Slovak teacher and interbrigadist

Jozef Májek (15 March 1911 – 23 November 1936) was a Slovak teacher and interbrigadist who fought in the Spanish Civil War. He was assigned to the machine gun company of the Thälmann Battalion of the 12th International Brigade, alongside Ladislav Holdoš. Later, he became the commander of the company. He died at the age of 25 during a gunfight with members of the Falange in the siege of Madrid. He is buried in Spain. He was posthumously honoured with the 1st class of the Order of the White Lion for his fight against fascism.

== Personal life and family ==
Jozef Májek was born on 15 March 1911 in Vienna, Austria-Hungary. He was baptized in Vienna as Josef Matthäus at the Maria Treu Church – a baroque parish church of the Piarist Order (Patres Scholarum Piarum) in Josefstadt district of Vienna.
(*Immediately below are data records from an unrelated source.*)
-- ==== Sys2Proof/Tests/Slice0.lean ====
section
/-! SUPPORT. Tests: expected values come from the tables of 95_test_vectors.md and the rules, never from the model. A
configuration is written `(m, k, b)`. The witness theorems show states and operands that meet the hypotheses of the
statement they are named after. -/

namespace Sys2Proof.Tests

open Sys2Proof Sys2Proof.Machine

/-! ### Helpers -/

/-- A configuration on the widest bounds R8 allows. -/
def config (m k : Value) (b : BitVec 4) : Config :=
  { m := m, k := k, b := b, mMax := 0xFFFFFFFFFFFFFFFF, kMax := 0x100000000 }

/-- A configuration on given bounds. -/
def bounded (m k : Value) (b : BitVec 4) (mMax kMax : Value) : Config :=
  { m := m, k := k, b := b, mMax := mMax, kMax := kMax }

/-- A ready instance with some storage bytes and COUNT. -/
def ready (c : Config) (mem : List Host.Cell) (count : Value) : State :=
  { State.resetWith c with mem := mem, count := count }

/-- The `(16, 3, 4)` instance of V8 and P4 after `BGET 99`. -/
def faulted99 : State := { State.resetWith (config 16 3 4) with fault := true, cause := 2, finfo := 99 }

/-- Does an outcome go on, to a state with a property? -/
def goesTo (o : Host.Outcome State Fault Refusal) (p : State → Bool) : Bool :=
  match o with
  | .next t => p t
  | _ => false

/-- Is the outcome a refusal of the configuration? -/
def refusesConfig (o : Host.Outcome State Fault Refusal) : Bool :=
  match o with
  | .refused .invalidConfiguration => true
  | _ => false

/-- The response an outcome presents. -/
def answer (o : Host.Outcome State Fault Refusal) : Option Response :=
  match o with
  | .next t => t.rsp
  | _ => none

/-- Was this the response? -/
def answered (t : State) (st : Status) (v : Value) : Bool := t.rsp == some { status := st, value := v }

/-- V5: `(16, 3, 4)` with buckets 5, 8, 11 as given; bucket `j` is a nibble of byte `j / 2`, an even one the low nibble. -/
def v5 (b5 b8 b11 : Nat) (count : Value) : State :=
  ready (config 16 3 4) ([(2, BitVec.ofNat 8 (16 * b5)), (4, BitVec.ofNat 8 b8), (5, BitVec.ofNat 8 (16 * b11))].filter
    (fun c => c.2 != 0)) count

/-- The digest of the running example: index list `[5, 8, 11]`. -/
def dig3 : Value := 0x0000000300000005

/-- A state with a response pending and the next port event as given. -/
def pending (s : State) (r : Response) (p : PortIn) : State := { s with rsp := some r, inputs := [p] }

/-- V6: `(10, 5, 3)` with bucket 2 (storage bits 6 to 8) and bucket 7 (storage bits 21 to 23) as given. -/
def v6 (b2 b7 : Nat) (count : Value) : State :=
  ready (config 10 5 3) ([(0, BitVec.ofNat 8 (64 * (b2 % 4))), (1, BitVec.ofNat 8 (b2 / 4)),
    (2, BitVec.ofNat 8 (32 * b7))].filter (fun c => c.2 != 0)) count

/-! ### Well-formedness: an ill-formed term for each check -/

/-- R131: the limits themselves are legal, and so are `m = M_MAX` with `k = K_MAX`. -/
theorem test_config_legal :
    (config 16 3 4).legal ∧ (config 1 1 1).legal ∧ (config 0xFFFFFFFFFFFFFFFF 0x100000000 8).legal ∧
    (bounded 16 3 4 16 3).legal := by decide

/-- R131: each of the six ways a configuration is invalid. -/
theorem test_config_checks :
    ¬ (config 0 3 4).legal ∧ ¬ (bounded 16 3 4 15 3).legal ∧ ¬ (config 16 0 4).legal ∧
    ¬ (bounded 16 3 4 16 2).legal ∧ ¬ (config 16 3 0).legal ∧ ¬ (config 16 3 9).legal := by decide

/-- R8: each way the bounds are out of range (a 64-bit `M_MAX` cannot exceed its bound). -/
theorem test_bounds_checks :
    ¬ (bounded 16 3 4 0 3).legal ∧ ¬ (bounded 16 3 4 16 0).legal ∧ ¬ (bounded 16 3 4 16 0x100000001).legal := by decide

/-- R131: an invalid configuration is refused, at construction and by a state that claims it. -/
theorem test_invalid_config_refused :
    refusesConfig (construct (config 0 3 4)) = true ∧
    refusesConfig (exec .rdstat (State.resetWith (config 16 3 9))) = true ∧
    refusesConfig (step (State.resetWith (config 16 0 4))) = true := by decide

/-- The canonical form refuses a zero byte, a repeated address and falling addresses. -/
theorem test_memory_checks :
    Memory.wf [(2, 0x10), (4, 0x01)] ∧ ¬ Memory.wf [(2, 0)] ∧ ¬ Memory.wf [(2, 1), (2, 1)] ∧
    ¬ Memory.wf [(4, 1), (2, 1)] := by decide

/-- R68: operand ranges and shapes, one ill-formed line for each check. -/
theorem test_line_checks :
    SrcLine.wf { mnemonic := .core .bget, operands := [.num 18446744073709551615] } = true ∧
    SrcLine.wf { mnemonic := .core .bget, operands := [.num 18446744073709551616] } = false ∧
    SrcLine.wf { mnemonic := .core .bget, operands := [.num (-1)] } = false ∧
    SrcLine.wf { mnemonic := .core .binc, operands := [.num 0, .num (-2147483648)] } = true ∧
    SrcLine.wf { mnemonic := .core .binc, operands := [.num 0, .num (-2147483649)] } = false ∧
    SrcLine.wf { mnemonic := .core .binc, operands := [.num 0, .num 2147483648] } = false ∧
    SrcLine.wf { mnemonic := .core .cnt, operands := [.num 0] } = false ∧
    SrcLine.wf { mnemonic := .core .test, operands := [] } = false ∧
    SrcLine.wf { mnemonic := .teste, operands := [.num 1] } = false := by decide

/-! ### Decoding: a word written out from R56 and R61 for every constructor -/

/-- Format D (V1, P1, P4). -/
theorem test_decode_membership :
    decode 0x00000003000000050000000000000001 = .ok (.test 0x0000000300000005) ∧
    decode 0x9E3779B97F4A7C150000000000000002 = .ok (.add 0x9E3779B97F4A7C15) ∧
    decode 0x00000002000000010000000000000003 = .ok (.testadd 0x0000000200000001) ∧
    decode 0x00000008000000020000000000000004 = .ok (.testrem 0x0000000800000002) := by decide

/-- Formats I, ID and N of the bucket commands (P2). -/
theorem test_decode_bucket :
    decode 0x00000000000000630000000000000010 = .ok (.bget 99) ∧
    decode 0x00000000000000008000000000000011 = .ok (.binc 0 0x80000000) ∧
    decode 0x00000000000000047FFFFFFF00000011 = .ok (.binc 4 0x7FFFFFFF) ∧
    decode 0x00000000000000000000000000000012 = .ok .breset := by decide

/-- Format N (V9, P1). -/
theorem test_decode_no_operand :
    decode 0x00000000000000000000000000000005 = .ok .reset ∧ decode 0x00000000000000000000000000000006 = .ok .cap ∧
    decode 0x00000000000000000000000000000007 = .ok .krd ∧ decode 0x00000000000000000000000000000008 = .ok .cnt ∧
    decode 0x00000000000000000000000000000020 = .ok .rdstat ∧
    decode 0x00000000000000000000000000000021 = .ok .rdfinfo := by decide

/-- V9: unlisted opcodes are rejected as such. -/
theorem test_decode_unlisted :
    [0x00, 0x09, 0x13, 0x22, 0xFF].all (fun w =>
      decide (decode (BitVec.ofNat 128 w) = .error (.unlistedOpcode (BitVec.ofNat 8 w)))) = true := by decide

/-- V9: words with a reserved bit set are rejected as such, formats N, N, N, D, D, I, ID, ID. -/
theorem test_decode_reserved :
    decode 0x0000000000000000000000000000FF05 = .error (.reservedBits 0x05) ∧
    decode 0x00000000000000000000000100000006 = .error (.reservedBits 0x06) ∧
    decode 0x00000000000000010000000000000008 = .error (.reservedBits 0x08) ∧
    decode 0x00000000000000000000000000000101 = .error (.reservedBits 0x01) ∧
    decode 0x00000003000000050000000100000001 = .error (.reservedBits 0x01) ∧
    decode 0x00000000000000030000000000000110 = .error (.reservedBits 0x10) ∧
    decode 0x0000000000000003FFFFFFFF80000011 = .error (.reservedBits 0x11) ∧
    decode 0x0000000000000063FFFFFFFF00000F11 = .error (.reservedBits 0x11) := by decide
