-- ==== Sys2Proof/Syntax.lean ====
section
/-! DEFINITION. The steps of the machine, one constructor per row of spec/opcode_table.json: the Soras
instructions (R59 to R73), the Melwen instructions (R191 to R193) and the events of the package, which have
no encoding. A Soras or Melwen constructor carries exactly the fields that the table leaves free in its row. -/

namespace Sys2Proof

/-- The kinds of access a page-table walk distinguishes (R287). -/
inductive AccessKind where
  | load | store | atomic | fetch
  deriving DecidableEq, Repr

/-- The reader that an uncorrectable error reaches (R342). -/
inductive ErrorReader where
  | context (core ctx : Nat)
  | engine (core ctx : Nat)
  | rank (rank : Nat)
  | none
  deriving DecidableEq, Repr

/-- An uncorrectable error as the checking unit reports it, with the fields of the record of R343. -/
structure ErrorReport where
  vd       : Nat
  addr     : BitVec 64
  pc       : BitVec 64
  source   : BitVec 8
  kind     : BitVec 8
  syndrome : BitVec 32
  reader   : ErrorReader
  deriving DecidableEq, Repr

/-- A unit whose aging or error count calls for a spare (R345). -/
inductive SpareUnit where
  | core (curve : Nat)
  | mu (mg : Nat)
  | bank (rank : Nat)
  | row (rank row : Nat)
  | lane (port : Nat)
  deriving DecidableEq, Repr

/-- The two paths on which SPDM requests arrive (R353). -/
inductive SpdmPath where
  | i3c | doe
  deriving DecidableEq, Repr

/-- What an ATOMIC or UPDATE packet asks the home to do (R145, R147); `none` for the other classes. -/
inductive PacketOp where
  | none
  | atom (op : BitVec 4) (expected : BitVec 64)
  | upd (type op : BitVec 3)
  deriving DecidableEq, Repr

/-- A Kenavat Link packet: the header of R324, the second header of a collective step, and the request it
carries. R324 gives no layout for the address inside a payload, so the model carries it as a field. -/
structure Packet where
  vc      : BitVec 8
  domain  : BitVec 16
  src     : BitVec 16
  dst     : BitVec 16
  seq     : BitVec 32
  len     : BitVec 16
  pa      : BitVec 52
  size    : Nat
  op      : PacketOp
  data    : BitVec 4096
  ident   : Nat
  tagGood : Bool
  group   : BitVec 32
  tag     : BitVec 32
  alpha   : BitVec 16
  dtype   : BitVec 8
  redop   : BitVec 8
  contrib : BitVec 16
  step    : BitVec 16
  records : List (BitVec 128)
  deriving DecidableEq, Repr

/-- An access of an application core to package memory or to a launch queue (R273). -/
inductive AppOp where
  | load (pa : BitVec 52) (len : Nat)
  | store (pa : BitVec 52) (len : Nat) (data : BitVec 64)
  | launch (vd q : Nat) (va : BitVec 64)
  deriving DecidableEq, Repr

/-- A firmware image as it lies in a flash slot (R350). -/
structure FlashImage where
  magic   : BitVec 32
  type    : BitVec 16
  zero    : BitVec 16
  svn     : BitVec 32
  length  : BitVec 32
  digest  : BitVec 384
  ecdsa   : BitVec 768
  lms     : List (BitVec 8)
  body    : List (BitVec 8)
  deriving DecidableEq, Repr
Jozef Májek's parents were Helena Májeková (née Bílková, 1882–1960) and Jozef Májek Sr. (1881–1964), and they came from Bílkove Humence in Slovakia. Jozef Májek Sr. was a member of the Catholic circle in Ružomberok.

Jozef had older siblings: Helena (1905–1997, teacher), Anna (1908–1998, teacher), and younger siblings: František (1913–1999, lawyer), Mária (1915–2006, director of a children's sanatorium in Železnô, head nurse in Ružomberok), Júlia (1919–1991, translator and editor, recipient of the J. Hollý Award and Martinus Nijhoff Translation Prize), Berta (1922–2012, teacher), and Ján (1924–1996, economist).

At the end of 1921, the Májek family moved to Ružomberok, where Jozef Májek Jr. began attending the elementary school. From 1922, he attended the Ružomberok Real Gymnasium (higher form of education).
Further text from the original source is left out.